MUMBAI- Akasa Air (QP), India’s youngest and greenest airline, is exploring the possibility of raising up to $400 million, which would assign a valuation of $1 billion to the airline, as disclosed by two sources familiar with the matter told Livemint.
Nevertheless, according to the same sources, this fundraising endeavor might reduce the ownership stake held by the family of the late billionaire investor Rakesh Jhunjhunwala.
Akasa Air Valuation
The financing will likely be conducted in multiple phases, leading to an incremental increase in valuation, reaching around $1 billion from its current value of approximately $650 million. The Jhunjhunwala family is anticipated not to acquire additional shares during these fresh equity issuances, potentially diluting their existing holding.

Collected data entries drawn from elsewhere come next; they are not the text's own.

-- ==== Sys2Proof/Laws/Counts.lean ====
section
/-! SUPPORT. Counting writes the counters' registers, the programmable counters and the slot counts; nothing else. -/

namespace Sys2Proof.Machine

/-- `t` differs from `s` only in the registers, the programmable counters and the slot counts. -/
def CountsOnly (s t : State) : Prop := t = { s with regs := t.regs, progs := t.progs, slots := t.slots }

theorem CountsOnly.refl (s : State) : CountsOnly s s := (rfl)

theorem CountsOnly.trans {a b c : State} (h : CountsOnly a b) (g : CountsOnly b c) : CountsOnly a c := by
  unfold CountsOnly at *
  rw [g, h]

theorem CountsOnly.ite {s a b : State} {c : Prop} [Decidable c] (h : CountsOnly s a) (g : CountsOnly s b) :
    CountsOnly s (if c then a else b) := by
  split <;> assumption

theorem State.setReg_counts (s : State) (o v : Nat) : CountsOnly s (s.setReg o v) := (rfl)
theorem State.setSlots_counts (s : State) (n : Nat) (x : Slots) : CountsOnly s (s.setSlots n x) := (rfl)
theorem State.unitOvf_counts (s : State) (u n : Nat) : CountsOnly s (s.unitOvf u n) := (rfl)

theorem State.chCount_counts (s : State) (c i n : Nat) : CountsOnly s (s.chCount c i n) := by
  unfold State.chCount
  exact .ite rfl rfl

theorem State.headCount_counts (s : State) (h i n : Nat) : CountsOnly s (s.headCount h i n) := by
  unfold State.headCount
  exact .ite rfl rfl

theorem State.progAdd_counts (s : State) (u i n : Nat) : CountsOnly s (s.progAdd u i n) := by
  unfold State.progAdd
  exact .ite rfl rfl

theorem State.pmc_counts (s : State) (u code n : Nat) : CountsOnly s (s.pmc u code n) := by
  unfold State.pmc
  generalize List.range 8 = l
  induction l generalizing s with
  | nil => rfl
  | cons i l ih =>
    rw [List.foldl_cons]
    exact .trans (.ite (s.progAdd_counts ..) (.refl _)) (ih _)

theorem State.addSlots_counts (s : State) (u : Nat) (c : SlotClass) (n : Nat) : CountsOnly s (s.addSlots u c n) := by
  cases c <;> simp only [State.addSlots]
  all_goals (repeat' split) <;> rfl

theorem State.endWork_counts (s : State) (u : Nat) (r : Bool) : CountsOnly s (s.endWork u r) := by
  simp only [State.endWork]
  (repeat' split) <;> rfl

theorem State.slotsTo_counts (s : State) (u : Nat) (c : SlotClass) (why : Nat) : CountsOnly s (s.slotsTo u c why) := by
  unfold State.slotsTo
  dsimp only
  have h := (s.setSlots_counts u { s.unitSlots u with since := s.time.lct }).trans
    (State.addSlots_counts _ u c (slotsUpTo u s.time.lct - slotsUpTo u (s.unitSlots u).since))
  exact .ite (h.trans (State.pmc_counts ..)) h

theorem State.stallSlots_counts (s : State) (u code n : Nat) : CountsOnly s (s.stallSlots u code n) :=
  ((s.setSlots_counts ..).trans (State.addSlots_counts ..)).trans (State.pmc_counts ..)

theorem State.syncCore_counts (s : State) (k : Nat) : CountsOnly s (s.syncCore k) := s.slotsTo_counts ..
theorem State.syncRec_counts (s : State) (k : Nat) : CountsOnly s (s.syncRec k) := s.slotsTo_counts ..
theorem State.syncEngine_counts (s : State) (k : Nat) : CountsOnly s (s.syncEngine k) := s.slotsTo_counts ..

theorem State.syncDma_counts (s : State) : CountsOnly s s.syncDma := by
  unfold State.syncDma
  exact .ite (s.slotsTo_counts ..) (.ite (s.slotsTo_counts ..) (s.slotsTo_counts ..))

theorem State.syncHead_counts (s : State) (h : Nat) : CountsOnly s (s.syncHead h) := by
  unfold State.syncHead
  extract_lets x c n cy s1 s2 f s3
  have h1 : CountsOnly s s1 := rfl
  have h2 : CountsOnly s s2 := .ite (h1.trans (s1.unitOvf_counts ..)) h1
  have h3 : CountsOnly s s3 := .ite (h2.trans (s2.pmc_counts ..)) h2
  exact .ite (h3.trans (s3.pmc_counts ..)) h3

theorem State.syncUnit_counts (s : State) (u : Nat) : CountsOnly s (s.syncUnit u) := by
  unfold State.syncUnit
  exact .ite (s.syncCore_counts ..) (.ite (s.syncEngine_counts ..) (.ite (s.syncRec_counts ..)
    (.ite (s.syncHead_counts ..) s.syncDma_counts)))

theorem State.stalls_counts (s : State) (u : Nat) (l : List (Nat × Nat)) :
    CountsOnly s (l.foldl (fun s p => s.stallSlots u p.1 p.2) s) := by
  induction l generalizing s with
  | nil => rfl
  | cons p l ih => exact .trans (s.stallSlots_counts ..) (ih _)

theorem State.blockSlots_counts (s : State) (l : List (Nat × Nat)) (rd wr : Nat) (kept : Bool) :
    CountsOnly s (s.blockSlots l rd wr kept) :=
  (((s.syncDma_counts.trans (State.stalls_counts ..)).trans (State.endWork_counts ..)).trans (State.pmc_counts ..)).trans
    (State.pmc_counts ..)

theorem State.recSlots_counts (s : State) (k : Nat) (l : List (Nat × Nat)) (w : Nat) : CountsOnly s (s.recSlots k l w) :=
  (((((s.syncRec_counts k).trans (State.stalls_counts ..)).trans (State.setSlots_counts ..)).trans (State.endWork_counts ..)).trans
    (State.setSlots_counts ..)).trans (State.endWork_counts ..)
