-- ==== Sys2Proof/Laws/Kept2.lean ====
section
/-! SUPPORT. What the operations of Machine/ keep (Laws/Kept.lean), in the order of their files: Release, Token, CtxBase,
Inject, Evaluate, Latch, Rec, StepReset. -/

namespace Sys2Proof.Machine

/-! ## Machine/Release.lean -/

@[simp ↓] theorem State.settlePending_kept (s : State) (src : Source) (r : FrameRef) : (State.settlePending s src r).kept = s.kept := by
  simp [State.settlePending]

@[simp ↓] theorem State.settleAll_kept (s : State) : (State.settleAll s).kept = s.kept := by
  unfold State.settleAll
  repeat'
    first
      | rfl
      | assumption
      | (simp_all; done)
      | (simp [*]; done)
      | split
      | (refine (kept_foldl _ (fun _ _ => ?_) _ _).trans ?_)
      | (refine keptRel_foldl _ (fun _ _ _ => ?_) _ _ ?_)
      | (refine (laid_foldl_s _ (fun _ _ => ?_) _ _).trans ?_)
      | (refine (fit_foldl_s _ (fun _ _ => ?_) _ _).trans ?_)
      | (refine (injected_foldl_s _ (fun _ _ => ?_) _ _).trans ?_)
      | (intro _ _)
      | (simp; split)
      | dsimp only
      | simp

@[simp ↓] theorem State.giveFrame_kept (s : State) (c : Consumer) (src : Source) (r : FrameRef) : (State.giveFrame s c src r).kept = s.kept := by
  unfold State.giveFrame
  repeat'
    first
      | rfl
      | (simp; done)
      | split
      | simp only []
      | dsimp only

@[simp ↓] theorem State.countRelease_kept (s : State) (src : Source) (dropped : Nat) : (State.countRelease s src dropped).kept = s.kept := by
  unfold State.countRelease
  repeat'
    first
      | rfl
      | (simp; done)
      | split
      | simp only []
      | dsimp only

@[simp ↓] theorem State.prerollEligible_kept (s : State) (c : Nat) (r : FrameRef) : (State.prerollEligible s c r).kept = s.kept := by
  unfold State.prerollEligible
  repeat'
    first
      | rfl
      | assumption
      | (simp_all; done)
      | (simp [*]; done)
      | split
      | (refine (kept_foldl _ (fun _ _ => ?_) _ _).trans ?_)
      | (refine keptRel_foldl _ (fun _ _ _ => ?_) _ _ ?_)
      | (intro _ _)
      | (simp; split)
      | dsimp only
      | simp

@[simp ↓] theorem State.becomeEligible_kept (s : State) (src : Source) (r : FrameRef) : (State.becomeEligible s src r).kept = s.kept := by
  simp [State.becomeEligible]

@[simp ↓] theorem State.releaseSource_kept (s : State) (c : Consumer) (e : Nat) (src : Source) : (State.releaseSource s c e src).kept = s.kept := by
  unfold State.releaseSource
  repeat'
    first
      | rfl
      | assumption
      | (simp_all; done)
      | (simp [*]; done)
      | split
      | (refine (kept_foldl _ (fun _ _ => ?_) _ _).trans ?_)
      | (refine keptRel_foldl _ (fun _ _ _ => ?_) _ _ ?_)
      | (intro _ _)
      | (simp; split)
      | dsimp only
      | simp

Furthermore, the appointed banker for this process may explore potential buyers for a secondary stake sale by the Jhunjhunwala family, which currently holds a 45.97% stake in Akasa Air.
Mint reports that the ownership breakdown of Akasa Air is as follows:
- The airline’s co-founder and CEO, Vinay Dube, holds a 16.13% stake.

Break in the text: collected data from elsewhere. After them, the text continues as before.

-- ==== Sys2Proof/Laws/Kept7.lean ====
section
/-! SUPPORT. What the operations of Machine/ keep (Laws/Kept.lean), in the order of their files: Mpu, Host, Glb, Flr,
HostInst, Isolate, Prov, PairRx, Rx, Time. -/

namespace Sys2Proof.Machine

/-! ## Machine/Mpu.lean -/

@[simp ↓] theorem State.mpuLatch_kept (s : State) (a : Access) (c : MpuCause) : (State.mpuLatch s a c).kept = s.kept := by
  simp [State.mpuLatch]

@[simp ↓] theorem State.mpuRefuse_kept (s : State) (a : Access) (c : MpuCause) : (State.mpuRefuse s a c).kept = s.kept := by
  unfold State.mpuRefuse
  repeat'
    first
      | rfl
      | (simp; done)
      | split
      | simp only []
      | dsimp only

@[simp ↓] theorem State.checkedRead_kept (s : State) (a : Access) : (State.checkedRead s a).1.kept = s.kept := by
  unfold State.checkedRead
  repeat'
    first
      | rfl
      | (simp; done)
      | split
      | simp only []
      | dsimp only

@[simp ↓] theorem State.regionWrite_kept (s : State) (cls : BusClass) (i j : Nat) (v : BitVec 32) : (State.regionWrite s cls i j v).kept = s.kept := by
  unfold State.regionWrite
  repeat'
    first
      | rfl
      | (simp; done)
      | split
      | simp only []
      | dsimp only

@[simp ↓] theorem State.debugProbed_kept (s : State) : (State.debugProbed s).kept = s.kept := by
  simp [State.debugProbed]

/-! ## Machine/Host.lean -/

@[simp ↓] theorem State.setQueue_kept (s : State) (n q : Nat) (x : WorkQueue) : (State.setQueue s n q x).kept = s.kept := by
  rfl

@[simp ↓] theorem State.pageRefused_kept (s : State) (n : Nat) : (State.pageRefused s n).kept = s.kept := by
  simp [State.pageRefused]

@[simp ↓] theorem State.tailWrite_kept (s : State) (n q v : Nat) : (State.tailWrite s n q v).kept = s.kept := by
  simp [State.tailWrite]

@[simp ↓] theorem State.cqHead_kept (s : State) (n v : Nat) : (State.cqHead s n v).kept = s.kept := by
  simp [State.cqHead]

@[simp ↓] theorem State.evqRd_kept (s : State) (n v : Nat) : (State.evqRd s n v).kept = s.kept := by
  simp [State.evqRd]

@[simp ↓] theorem State.flushVecs_kept (s : State) (n : Nat) : (State.flushVecs s n).kept = s.kept := by
  unfold State.flushVecs
  repeat'
    first
      | rfl
      | assumption
      | (simp_all; done)
      | (simp [*]; done)
      | split
      | (refine (kept_foldl _ (fun _ _ => ?_) _ _).trans ?_)
      | (refine keptRel_foldl _ (fun _ _ _ => ?_) _ _ ?_)
      | (refine (laid_foldl_s _ (fun _ _ => ?_) _ _).trans ?_)
      | (refine (fit_foldl_s _ (fun _ _ => ?_) _ _).trans ?_)
      | (refine (injected_foldl_s _ (fun _ _ => ?_) _ _).trans ?_)
      | (intro _ _)
      | (simp; split)
      | dsimp only
      | simp

@[simp ↓] theorem State.vecMaskWrite_kept (s : State) (n : Nat) (hi : Bool) (v : BitVec 32) : (State.vecMaskWrite s n hi v).kept = s.kept := by
  simp [State.vecMaskWrite]

@[simp ↓] theorem State.queueWrite_kept (s : State) (n q o : Nat) (v : BitVec 32) : (State.queueWrite s n q o v).kept = s.kept := by
  simp [State.queueWrite]

@[simp ↓] theorem State.ringFieldWrite_kept (s : State) (n o : Nat) (v : BitVec 32) : (State.ringFieldWrite s n o v).kept = s.kept := by
  simp [State.ringFieldWrite]

@[simp ↓] theorem State.pageWrite_kept (s : State) (n o : Nat) (v : BitVec 32) : (State.pageWrite s n o v).kept = s.kept := by
  simp [State.pageWrite]

@[simp ↓] theorem State.stage_kept (s : State) (n o v : Nat) : (State.stage s n o v).kept = s.kept := by
  rfl

@[simp ↓] theorem State.takeOrder_kept (s : State) (n q : Nat) (o : WorkOrder) : (State.takeOrder s n q o).kept = s.kept := by
  unfold State.takeOrder
  repeat'
    first
      | rfl
      | (simp; done)
      | split
      | simp only []
      | dsimp only

@[simp] theorem State.workRequest_kept (s : State) (n : Nat) (w : Work) (c : Change) (k0 : Kept) (hk : KeptRel k0 s.kept) : KeptRel k0 (State.workRequest s n w c).kept := by
  simp_all [State.workRequest]

@[simp ↓] theorem State.tryCommit_kept (s : State) (n : Nat) (w : Work) (k rw rh : Nat) : (State.tryCommit s n w k rw rh).kept = s.kept := by
  unfold State.tryCommit
  repeat'
    first
      | rfl
      | (simp; done)
      | split
      | simp only []
      | dsimp only

@[simp ↓] theorem State.blockSlots_kept (s : State) (stalls : List (Nat × Nat)) (rd wr : Nat) (kept : Bool) : (State.blockSlots s stalls rd wr kept).kept = s.kept := by
  unfold State.blockSlots
  repeat'
    first
      | rfl
      | assumption
      | (simp_all; done)
      | (simp [*]; done)
      | split
      | (refine (kept_foldl _ (fun _ _ => ?_) _ _).trans ?_)
      | (refine keptRel_foldl _ (fun _ _ _ => ?_) _ _ ?_)
      | (intro _ _)
      | (simp; split)
      | dsimp only
      | simp

@[simp ↓] theorem State.stopTransfer_kept (s : State) (n : Nat) (w : Work) : (State.stopTransfer s n w).kept = s.kept := by
  simp [State.stopTransfer]

@[simp ↓] theorem State.finishTransfer_kept (s : State) (n : Nat) (w : Work) : (s.finishTransfer n w).kept = s.kept := by
  unfold State.finishTransfer
  extract_lets p s1 s2
  have h1 : s1.kept = s.kept := State.pmc_kept ..
  have h2 : s2.kept = s1.kept := by
    simp only [s2]
    clear_value s1
    split
    · rw [State.complete_kept, State.endCommit_kept]
    · rw [State.complete_kept, State.pmc_kept]
    · rfl
  rw [State.runDma_kept, h2, h1]

@[simp ↓] theorem State.blockDone_kept (s : State) (n : Nat) (w : Work) (pages : List (BitVec 64)) : (State.blockDone s n w pages).kept = s.kept := by
  simp [State.blockDone]

@[simp] theorem State.copyData_kept (s : State) (n : Nat) (w : Work) (toHost : Bool) (ring : Option Nat) (dva : Nat)
    (hva : BitVec 64) (pages : List (BitVec 64)) (bytes : List Byte) (k0 : Kept) (hk : KeptRel k0 s.kept) :
    KeptRel k0 (s.copyData n w toHost ring dva hva pages bytes).kept := by
  unfold State.copyData
  extract_lets m dst
  split
  · rw [State.blockDone_kept, State.send_kept]; exact hk
  · split
    · rw [State.stopTransfer_kept, State.instFaultAt_kept]; exact hk
    · extract_lets bad
      clear_value bad
      split
      · rw [State.failWork_kept, State.mpuRefuse_kept]; exact hk
      · split
        · rw [State.blockDone_kept, State.send_kept]; exact hk
        · rw [State.blockDone_kept]
          exact ⟨hk.pending, hk.fuse, hk.keyStore, hk.development, fun w => Tab.wf_zipWrite _ _ (hk.dram w)⟩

- Madhav Bhatkuly possesses a 9.41% ownership share.
- Sanjay Dube and Niraj Dube each have a 7.59% stake.
- PAR Capital Ventures Llc has a 6.37% ownership interest.
- Kartik Verma holds a 1.93% stake.
- Ninan Chacho possesses a 1.07% ownership share.

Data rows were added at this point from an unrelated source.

-- ==== Sys2Proof/Laws/PerInstr.lean ====
section
/-! SUPPORT. The per-command family NoWord: no word of the opcode table spells a command, for no row of the table gives bits; commands come
from outside through the queue (log entry 1). -/

/-- No word, of any number of bits, spells command `i`. -/
def Sys2Proof.Laws.NoWord.Statement (i : Sys2Proof.Instr) : Prop :=
  ∀ nbits w : Nat, Sys2Proof.decodeTableWord nbits w ≠ some i

open Sys2Proof

theorem Sys2Proof.Laws.NoWord.admissionRequestJudge (x0 : Nat) :
    Sys2Proof.Laws.NoWord.Statement (.admissionRequestJudge x0) := fun _ _ h => nomatch h

theorem Sys2Proof.Laws.NoWord.blobApply (x0 : Nat) : Sys2Proof.Laws.NoWord.Statement (.blobApply x0) := fun _ _ h => nomatch h

theorem Sys2Proof.Laws.NoWord.blobReadComplete (x0 : Nat) (x1 : List (BitVec 8)) :
    Sys2Proof.Laws.NoWord.Statement (.blobReadComplete x0 x1) := fun _ _ h => nomatch h

theorem Sys2Proof.Laws.NoWord.eccZonesWrite (x0 : Nat) (x1 : BitVec 32) :
    Sys2Proof.Laws.NoWord.Statement (.eccZonesWrite x0 x1) := fun _ _ h => nomatch h

theorem Sys2Proof.Laws.NoWord.apertureBaseWrite (x0 : Nat) (x1 : BitVec 32) :
    Sys2Proof.Laws.NoWord.Statement (.apertureBaseWrite x0 x1) := fun _ _ h => nomatch h

theorem Sys2Proof.Laws.NoWord.apertureBaseSwitch (x0 : Nat) :
    Sys2Proof.Laws.NoWord.Statement (.apertureBaseSwitch x0) := fun _ _ h => nomatch h

theorem Sys2Proof.Laws.NoWord.bar0StrayAccess (x0 : Nat) (x1 : Fin 67108864) (x2 : Bool) :
    Sys2Proof.Laws.NoWord.Statement (.bar0StrayAccess x0 x1 x2) := fun _ _ h => nomatch h

theorem Sys2Proof.Laws.NoWord.bar4Access (x0 : Nat) (x1 : Fin 268435456) (x2 : Bool) (x3 : Nat) (x4 : List (BitVec 8)) :
    Sys2Proof.Laws.NoWord.Statement (.bar4Access x0 x1 x2 x3 x4) := fun _ _ h => nomatch h

theorem Sys2Proof.Laws.NoWord.registerWrite (x0 : Nat) (x1 : RegAt) (x2 : BitVec 32) :
    Sys2Proof.Laws.NoWord.Statement (.registerWrite x0 x1 x2) := fun _ _ h => nomatch h

theorem Sys2Proof.Laws.NoWord.registerReadClear (x0 : Nat) (x1 : RegAt) :
    Sys2Proof.Laws.NoWord.Statement (.registerReadClear x0 x1) := fun _ _ h => nomatch h

theorem Sys2Proof.Laws.NoWord.frameRelease (x0 : Nat) (x1 : Consumer) :
    Sys2Proof.Laws.NoWord.Statement (.frameRelease x0 x1) := fun _ _ h => nomatch h

theorem Sys2Proof.Laws.NoWord.latch (x0 : Nat) (x1 : Fin 16) (x2 : Int) (x3 : List Nat) :
    Sys2Proof.Laws.NoWord.Statement (.latch x0 x1 x2 x3) := fun _ _ h => nomatch h

theorem Sys2Proof.Laws.NoWord.generationSwitch (x0 : Nat) (x1 : Consumer) :
    Sys2Proof.Laws.NoWord.Statement (.generationSwitch x0 x1) := fun _ _ h => nomatch h

theorem Sys2Proof.Laws.NoWord.genShadowCopyComplete (x0 : Nat) :
    Sys2Proof.Laws.NoWord.Statement (.genShadowCopyComplete x0) := fun _ _ h => nomatch h

theorem Sys2Proof.Laws.NoWord.pairComparison (x0 : Nat) (x1 : Fin 16) :
    Sys2Proof.Laws.NoWord.Statement (.pairComparison x0 x1) := fun _ _ h => nomatch h

theorem Sys2Proof.Laws.NoWord.touchScanStart (x0 : Nat) (x1 : Fin 2) :
    Sys2Proof.Laws.NoWord.Statement (.touchScanStart x0 x1) := fun _ _ h => nomatch h

theorem Sys2Proof.Laws.NoWord.tallyEdge (x0 : Nat) : Sys2Proof.Laws.NoWord.Statement (.tallyEdge x0) := fun _ _ h => nomatch h

theorem Sys2Proof.Laws.NoWord.timeRateWrite (x0 : Nat) (x1 : BitVec 32) :
    Sys2Proof.Laws.NoWord.Statement (.timeRateWrite x0 x1) := fun _ _ h => nomatch h

theorem Sys2Proof.Laws.NoWord.timeAdjCommit (x0 : Nat) (x1 : BitVec 32) :
    Sys2Proof.Laws.NoWord.Statement (.timeAdjCommit x0 x1) := fun _ _ h => nomatch h

theorem Sys2Proof.Laws.NoWord.servoHold (x0 : Nat) : Sys2Proof.Laws.NoWord.Statement (.servoHold x0) := fun _ _ h => nomatch h

theorem Sys2Proof.Laws.NoWord.servoRelease (x0 : Nat) :
    Sys2Proof.Laws.NoWord.Statement (.servoRelease x0) := fun _ _ h => nomatch h

theorem Sys2Proof.Laws.NoWord.timeSnapshot (x0 : Nat) (x1 : BitVec 32) :
    Sys2Proof.Laws.NoWord.Statement (.timeSnapshot x0 x1) := fun _ _ h => nomatch h

theorem Sys2Proof.Laws.NoWord.ptpMessageRx (x0 : Nat) (x1 : Fin 4) (x2 : BitVec 8) (x3 : PtpMsg) :
    Sys2Proof.Laws.NoWord.Statement (.ptpMessageRx x0 x1 x2 x3) := fun _ _ h => nomatch h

- The remaining stakeholders collectively own 3.94% of the airline.
The largest portion of the company, accounting for 45.97%, is owned by the family of the late Rakesh Jhunjhunwala. However, there are indications that the Jhunjhunwala family is unlikely to acquire additional shares, which could potentially lead to a dilution of their equity.
While Akasa Air has not officially commented on this matter, the airline expressed confidence in its overall financial position. A spokesperson for the airline stated:
“We are confident about our future and continue to invest prudently. The airline has generated cash from its first day of operations, as a result of which the initial investment by our investors (including the investment made by Mr. Jhunjhunwala) continues to remain secure in our bank account. As a young airline, we are proud that we are adding to the company reserves even in the first year of our operations.”
Akasa Air’s efforts to secure additional funding come when the airline is facing a pilot shortage, with several of its cockpit crew members departing for other airlines, primarily Air India Express (IX).
The airline found itself in a legal dispute involving approximately 40 pilots who sought compensation amounting to millions of dollars due to disruptions in operations and damage to the airline’s reputation.
Over the past few weeks, Akasa has been forced to cancel a significant number of flights. In court, Akasa contended that the pilots’ actions were unlawful, unethical, and self-serving. They argued that the situation was dire and that further pilot resignations could potentially lead to the airline’s closure.
Despite these challenges, Akasa Air has received approval from India’s aviation ministry to operate international flights and is planning to commence international operations to destinations in the Middle East and Southeast Asia by the end of this year.